→ **Saved entries**
/-- A service core's access in ECAM that its levee and translation let through. -/
def State.ecamAccess (s : State) (c p pa size len : Nat) (op : Option (BitVec 5)) (signed : Bool) (t : BitVec 5)
    (answer : Option Nat) (va : Word) : State :=
  let port := (pa - ecamBase) / 0x10000000
  let bad := !(size == 1 || size == 2 || size == 4) || decide (pa % size ≠ 0) || !(s.part p).rpmask.getLsbD port
  let live := s.rpExists port && (s.rp port).usable
  match op with
  | some d =>
    if bad then s.scTrap c 5 va
    else
      let v := match answer with
        | some v => if live then v else 2 ^ 64 - 1
        | none => 2 ^ 64 - 1
      (s.send (.configRead pa size)).scNext c d (.int (extend (8 * size) signed (v % 2 ^ (8 * size)))) len
  | none =>
    if bad then s.scTrap c 7 va
    else
      let s := if live then s.send (.configWrite pa size (((s.sc c).reg t).cur % 2 ^ (8 * size))) else s
      s.setSc c ((s.sc c).step len)

/-- R457: the event CONFIG_ACCESS: a load into `op`, or a store of `t`. -/
def execConfigAccess (s : State) : Out :=
  .next (match s.cur with
    | .event (.configAccess c base off size len op signed t answer) =>
      let x := s.sc c
      let lv := x.reg base
      let va := BitVec.ofNat 64 lv.cur + BitVec.ofInt 64 off
      let k := if op.isSome then ScKind.load else ScKind.store
      if !x.ready || !(len == 2 || len == 4) then s
      else match s.leveeCheck c lv (if op.isSome then rRD else rWR) va size with
        | some e => s.scTrap c 28 va (some e)
        | none => match s.scPart c, s.scAddr c lv k va size with
          | some p, .ecam pa => s.ecamAccess c p pa size len op signed t answer va
          | _, _ => s
    | _ => s)

/-! ## The shard scrubber (R468) -/

/-- Address of shard-table entry `i` of a partition. -/
def State.shardAt (s : State) (p i : Nat) : Nat := ((s.part p).io.getD 0x58 0).toNat + 128 * i

/-- CTL of a shard-table entry. -/
def State.shardCtl (s : State) (p i : Nat) : Nat := s.mem.read (s.shardAt p i + 0x10) 8

/-- Whether a check of entry `i` is due: it has NOW, or no enabled entry has and the current scrub interval has not
checked it yet. -/
def State.shardDue (s : State) (p i : Nat) : Bool :=
  let n := min ((s.part p).io.getD 0x60 0).toNat 65536
  let ms := (((s.part p).io.getD 0x68 0).extractLsb' 32 32).toNat * 1000000
  let c := s.shardCtl p i
  if !c.testBit 0 then false
  else if c.testBit 1 then true
  else decide (ms ≠ 0) && !((List.range n).any fun j => (s.shardCtl p j).testBit 0 && (s.shardCtl p j).testBit 1)
    && (decide (c / 4 % 4 = 0) || decide (s.mem.read (s.shardAt p i + 0x18) 8 / ms ≠ s.gtime / ms))

/-- R468: the event SCRUB_CHECK_START: the check ends no earlier than the rate limit lets it read the shard. -/
def execScrubCheckStart (s : State) : Out :=
  .next (match s.cur with
    | .event (.scrubCheckStart p i) =>
      let x := s.part p
      if decide (i < min (x.io.getD 0x60 0).toNat 65536) && s.shardDue p i && !(x.shards.any fun y => decide (y.index = i)) then
        let rate := ((x.io.getD 0x68 0).extractLsb' 0 32).toNat
        let len := s.mem.read (s.shardAt p i + 8) 8
        let s := s.poke (s.shardAt p i + 0x10) (toLe (s.shardCtl p i - (if (s.shardCtl p i).testBit 1 then 2 else 0)) 8)
        s.modPart p fun x => { x with shards := x.shards ++ [{ index := i, due := s.gtime + (if rate = 0 then 0 else len / rate) }] }
      else s
    | _ => s)

/-- The end of a check: LAST and the time in the entry, and its notification. -/
def State.shardEnds (s : State) (p i last : Nat) (note : Option (Nat × Nat)) : State :=
  let c := s.shardCtl p i
  let s := s.poke (s.shardAt p i + 0x10) (toLe (c - c / 4 % 4 * 4 + last * 4) 8)
  let s := s.poke (s.shardAt p i + 0x18) (toLe s.gtime 8)
  let s := s.modPart p fun x => { x with shards := x.shards.filter fun y => decide (y.index ≠ i) }
  match note with
  | some (ty, b) => s.notify p ty (BitVec.ofNat 64 i) (BitVec.ofNat 64 b)
  | none => s

/-- R468: the event SHARD_CHECK_END. -/
def execShardCheckEnd (s : State) : Out :=
  .next (match s.cur with
    | .event (.shardCheckEnd p i) =>
      match List.find? (fun y : Shard => decide (y.index = i)) (s.part p).shards with
      | none => s
      | some y =>
        if s.gtime < y.due then s
        else
          let base : Word := BitVec.ofNat 64 (s.mem.read (s.shardAt p i) 8)
          let len := s.mem.read (s.shardAt p i + 8) 8
          match s.engParts p .load (pagesOf len) base len with
          | .error (.fault c _) => s.shardEnds p i 3 (some (0x24, c.code))
          | .error (.fail s c _) => s.shardEnds p i 3 (some (0x24, c.code))
          | .error _ => s
          | .ok l =>
            match s.scGates p false l with
            | some s => s
            | none =>
              match l.find? fun q => s.dead q.x.pa q.n with
              | some q => (s.retireFrame q.x.pa (memSource q.x.pa)).shardEnds p i 3 (some (0x24, Cause.eccunc.code))
              | none =>
                let d := sha384 (l.flatMap fun q => s.mem.bytes q.x.pa q.n)
                let s := l.foldl (fun s q => s.epUsed p q) s
                if d = s.mem.bytes (s.shardAt p i + 0x20) 48 then s.shardEnds p i 1 none
                else s.shardEnds p i 2 (some (0x23, leNat (d.take 8)))
    | _ => s)

end Sys2Proof.Machine
end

→ **Your objective**
Which of the lines above include the word "shardEnds"? Copy each of them.

→ **Completed task**
def State.shardEnds (s : State) (p i last : Nat) (note : Option (Nat × Nat)) : State :=
          | .error (.fault c _) => s.shardEnds p i 3 (some (0x24, c.code))
          | .error (.fail s c _) => s.shardEnds p i 3 (some (0x24, c.code))
              | some q => (s.retireFrame q.x.pa (memSource q.x.pa)).shardEnds p i 3 (some (0x24, Cause.eccunc.code))
                if d = s.mem.bytes (s.shardAt p i + 0x20) 48 then s.shardEnds p i 1 none
                else s.shardEnds p i 2 (some (0x23, leNat (d.take 8)))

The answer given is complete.